Champagne Bollinger Brand Overview & Buy Champagnes Same Day Delivery
The house of Champagne Bollinger has created prestigious champagnes with character, distinguished by their elegance and complexity since 1829. The story began with Athanase de Villermont, the youngest son of a noble family. A great soldier who shone during the American War of Independence, he inherited an extensive estate from his family in the Aÿ region. He immediately foresaw the extraordinary potential of the wines of Champagne, but as an aristocrat he was forbidden to become involved in any sort of trade.
Upon meeting Joseph Bollinger, a widely travelled German who left his country to learn about the Champagne wine trade and Paul Renaudin, a local man who was fascinated by the world of wine, the firm of Renaudin-Bollinger & Cie was founded on 6th February 1829. Joseph managed sales and Paul took charge of the cellar. Athanase had founded a Champagne House that was to endure through the centuries.
Today, Bollinger own 164 hectares of vineyards, of which 85% are Grand and Premier Cru, spread over seven main villages: Avenay, Aÿ, Louvois, Tauxières and Verzenay planted with Pinot Noir, Cuis with Chardonnay and Champvoisy with Meunier. Bollinger are one of the few Champagne Houses to produce the majority of their own grapes for their blends. Pinot Noir represents 60% of the House’s vineyards, and this is the predominant grape in their Special Cuvée blend. Complex and powerful, the black grape variety produces Bollinger champagnes with remarkable structure.
Another unique character of Bollinger wines is that the best Crus are vinified in wood thanks to a stock of 3,000 small oak casks. The House allows its wine to mature for twice as long as the appellation requirement as they believe that great champagne needs time to develop its full character.
Another of Bollinger’s distinctive features are two plots, the Clos Saint-Jacques and Chaudes Terres, which have never succumbed to phylloxera, the disease which ravaged almost all of the champagne growing area in the early 20th century. These ungrafted vines are entirely tended by hand and reproduced using a form of layering called provignage, thereby providing the means to preserve this extraordinary heritage from which the very exclusive Vieilles Vignes Françaises Cuvée is produced.
Bollinger never yields to the easy option: wherever ancestral techniques have proved to guarantee the highest quality they are preserved, however challenging this choice might prove. With hand riddling, reserve magnums and vintage cuvées stoppered with natural corks and a resident cooper the House proudly perpetuates ancient skills and valuable crafts. Bollinger is the first Champagne House to obtain the highly respected Patrimoine Vivant (living heritage) seal of quality which rewards exceptional craftsmanship and skill.

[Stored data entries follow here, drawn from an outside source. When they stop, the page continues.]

/-- Right after reset (16 R436, 05 R105): every object of every part reads its default, every part is held with its core down, no command
waits, and the memories are in canonical form.
The model's choices in it: log entries 2, 3, 11. -/
def Obligations.ResetState : Prop :=
  (∀ (q : Part) (key : Nat), State.reset.plant.get q key = objDefault q.node key) ∧
  (∀ (q : Part), State.reset.plant.up q = false ∧ (State.reset.plant.node q).power.held = true) ∧
  State.reset.pending = [] ∧ State.reset.sound = true

/-- The memories stay in canonical form: every step from a sound state gives a sound state.
The model's choices in it: log entry 2. -/
def Obligations.MemoriesStayCanonical : Prop :=
  ∀ (s t : State), s.sound = true → step s = .next t → t.sound = true

/-- Every command has an effect in every state, and leaves the commands that wait as they are. -/
def Obligations.CommandsAnswer : Prop :=
  ∀ (i : Instr) (s : State), ∃ t, exec i s = .next t ∧ t.pending = s.pending

/-- What an instruction of engine e stores to (05 R105): bytes outside the engine's own data memory, at 0x0001_0000, and shared engine
memory, at 0x1000_0000, stand; so the memories of every other engine do. -/
def Obligations.EngineStoresConfined : Prop :=
  ∀ (e : Eng) (s t : State) (a : Nat), exec (.rv32imafcInstruction e) s = .next t →
    ¬ (tcmKey e.val 0x10000 ≤ a ∧ a < tcmKey e.val 0x20000) → ¬ (0x10000000 ≤ a ∧ a < 0x10800000) →
    memByte t.mem a = memByte s.mem a

/-- Results stay in range (00 R13, 04 R82): a division rounds to the nearest with halves to the even; saturation gives the nearest value
of the range; a run of a loop keeps its setpoint, output and integrator within limits that are consistent. -/
def Obligations.ResultsStayInRange : Prop :=
  (∀ (n : Int) (d : Nat), 0 < d → 2 * (n - rdiv n d * d).natAbs ≤ d ∧ (2 * (n - rdiv n d * d).natAbs = d → rdiv n d % 2 = 0)) ∧
  (∀ (x : Int), (puMin ≤ x ∧ x ≤ puMax → satPU x = x) ∧ (x < puMin → satPU x = puMin) ∧ (puMax < x → satPU x = puMax)) ∧
  (∀ (par : List Int) (l : ArmLoop) (i : LoopIn), 0 ≤ min (parAt par 6) (parAt par 0x2C) → parAt par 0x12 ≤ parAt par 0x11 →
    parAt par 0x0B ≤ parAt par 0x0A → parAt par 0x0B ≤ l.integ → l.integ ≤ parAt par 0x0A →
    -(min (parAt par 6) (parAt par 0x2C)) ≤ (loopStep par l i).s ∧ (loopStep par l i).s ≤ min (parAt par 6) (parAt par 0x2C) ∧
    parAt par 0x12 ≤ (loopStep par l i).y ∧ (loopStep par l i).y ≤ parAt par 0x11 ∧
    parAt par 0x0B ≤ (loopStep par l i).integ ∧ (loopStep par l i).integ ≤ parAt par 0x0A)

/-- A YIELD of the owner (15 R415): with an open batch it is answered with 0x0402; otherwise SUCC = 0 leaves no owner, the yielder's own
RID acts as RENEW, and any other SUCC becomes the owner at the yielder's priority with a new lease, session or not. -/
def Obligations.YieldPassesOwnership : Prop :=
  ∀ (r : Req) (succ : BitVec 64) (s : State) (m : Msg) (x y z : Plant), m = .yield succ.toNat → s.plant.admits r m = true →
    x = s.plant.taken r m → x.owner = r.rid.toNat → y = x.setOwner 0 0 0xFF →
    z = (x.setOwner succ.toNat (x.c K.gdpOwnerPrio) 0xFF).newLease →
    exec (.yield r succ) s = .next { s with
    plant :=
      if x.c K.gdpBatchState = 1 then x.answer (echoOf r m) 0x0402 false x.ownerBody
      else if succ = 0 then y.answer (echoOf r m) 0 false y.ownerBody
      else if succ = r.rid then x.renew (echoOf r m)
      else z.answer (echoOf r m) 0 false z.ownerBody }

/-- How the SEQ of a request stands to its session (15 R411), whatever the request: a cached response is sent again with DUP set and
counted; a request still being carried is absorbed; a new one is executed, and its SEQ becomes H; any other is answered with 0x0602.
The first request of a session is new; a cache holds 16 responses; answers 0x0601 and 0x0602 are not cached.
The model's choices in it: log entry 59. -/
def Obligations.SessionsOrderRequests : Prop :=
  (∀ (i : Instr) (r : Req) (m : Msg) (s : State) (x : Plant) (y : Session), requestOf i = some (r, m) →
    s.plant.portServes r.port.val = true → r.rid ≠ 0 →
    (s.plant.dequeue (echoOf r m)).takeSession r.rid.toNat r.inc.toNat = some x → x.session r.rid.toNat = some y →
    (∀ old, y.cache.find? (fun z => z.seq == r.seq.toNat) = some old →
      exec i s = .next { s with plant := (x.sendMsg r.port.val { old with dup := true }).bump .cvc K.gdpDuplicates 1 }) ∧
    (y.cache.find? (fun z => z.seq == r.seq.toNat) = none → y.busy.contains r.seq.toNat = true →
      exec i s = .next { s with plant := x }) ∧
    (y.cache.find? (fun z => z.seq == r.seq.toNat) = none → y.busy.contains r.seq.toNat = false →
      (y.begun = false ∨ (1 ≤ (r.seq.toNat + 2 ^ 32 - y.hi) % 2 ^ 32 ∧ (r.seq.toNat + 2 ^ 32 - y.hi) % 2 ^ 32 ≤ 2 ^ 31 - 1)) →
      exec i s = .next ((({ s with plant := x.begin (echoOf r m) } : State).execute (echoOf r m) m).softAfter .cvc) ∧
      ((x.begin (echoOf r m)).session r.rid.toNat).map (·.hi) = some r.seq.toNat) ∧
    (y.cache.find? (fun z => z.seq == r.seq.toNat) = none → y.busy.contains r.seq.toNat = false → y.begun = true →
      ¬ (1 ≤ (r.seq.toNat + 2 ^ 32 - y.hi) % 2 ^ 32 ∧ (r.seq.toNat + 2 ^ 32 - y.hi) % 2 ^ 32 ≤ 2 ^ 31 - 1) →
      exec i s = .next { s with plant := ((x.bump .cvc K.gdpOutOfSeq 1).answerBare (echoOf r m) 0x0602).raise .cvc 3 0 })) ∧
  (∀ (rid inc : Nat), (freshSession rid inc).begun = false ∧ (freshSession rid inc).cache = [] ∧ (freshSession rid inc).busy = []) ∧
  (∀ (p : Plant) (e : Echo) (st : Nat) (more : Bool) (body : List Nat) (y : Session), p.session e.rid = some y → y.rid = e.rid →
    y.inc = e.inc →
    ((p.answer e st more body).session e.rid).map (·.cache) = some (({
      msg := e.msg, seq := e.seq, rid := e.rid, inc := e.inc, node := e.node, status := st, dup := false, more := more,
      body := body } :: y.cache).take 16)) ∧
  (∀ (p : Plant) (e : Echo) (st : Nat), (p.answerBare e st).cvc.gdp = p.cvc.gdp)

/-- Operands are copies (05 R117): VGET reads the copy that the running item received at its dispatch, and no deposit, of an item or of
hardware, changes what an engine runs. -/
def Obligations.OperandsAreCopies : Prop :=
  (∀ (e : Eng) (rd rs1 : RegNo) (s : State) (it : Item) (t : Nat), s.plant.up .cvc = true → s.plant.engRuns e = true →
    (s.plant.eng e).item = some it → t = s.plant.xReg e rs1.val % 8 → t < ctrlTags (s.plant.ctrlOf it.slot) →
    exec (.vget e rd rs1) s = .next { s with plant := (s.plant.setX e rd.val (nth it.ops t)).nextPc e 4 }) ∧
  (∀ (p : Plant) (src : Option Item) (cyc n t hEpoch v : Nat) (e : Eng),
    ((p.deposit src cyc n t hEpoch v).2.eng e).item = (p.eng e).item) ∧
  (∀ (p : Plant) (kind source cyc v : Nat) (e : Eng), ((p.hwDeposit kind source cyc v).eng e).item = (p.eng e).item)

/-- A command of INSERT_NEG, or of TRIM with negative polarity, to a half-bridge cell (06 R136): it is applied as BYPASS, sw.bad_cmd
counts it, and local source 23 is raised. -/
def Obligations.HalfBridgeNeverInsertsNegative : Prop :=
  ∀ (c : CellId) (f : Filed) (s : State) (p : Plant), s.plant.up (.cell c) = true → (s.plant.cell c).everLocked = true →
    s.plant.getN (.cell c) K.pwrState = 0 → s.plant.fired c = false → s.plant.htHeld c = false →
    ((s.plant.cell c).tripHold = false ∨ f.stale = false) → s.plant.getN (.cell c) K.swBench = 0 →
    (s.plant.cell c).filed.find? (fun x => x.k == (s.plant.cell c).applied + 1) = some f →
    fullBridge (s.plant.getN (.cell c) K.swType) = false → (f.cmd.state = 3 ∨ (f.cmd.state = 4 ∧ f.cmd.neg = true)) →
    p = (((s.plant.onCell c (fun e => { e with
        applied := (s.plant.cell c).applied + 1, filed := e.filed.filter (fun x => decide ((s.plant.cell c).applied + 1 < x.k)) })).put
      (.cell c) K.cycleInLoss 0).onCell c (fun e => { e with missRun := 0, hold := false, tripHold := false })) →
    ∃ t, exec (.applyInstant c) s = .next t ∧ t.plant.getN (.cell c) K.swState = 1 ∧
      t.plant = ((((p.bump (.cell c) K.swBadCmd 1).raise (.cell c) 23 0).setPlain c 1).onCell c (fun e => { e with
        cmd := f.cmd, cseq := ((s.plant.cell c).applied + 1) % 256, hasCmd := true }))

In 2008, for the first time in its history, the House placed its future into the care of a Chairman who was not a family member. Their choice fell on Jérôme Philipon, a Champagne region native who had lead and impressive career in large industrial groups including Coca-Cola Enterprises. The choice might be unexpected but Champagne Bollinger has never hesitated to reject conformity for the good of the House and its champagne production.
With support of the Bollinger family, Jérôme Philipon has extended his predecessor’s programme of modernisation and investment. The House has continued to preserve its traditional expertise while incorporating the best of new technologies for the future development of the brand, both in terms of quality and commercial growth.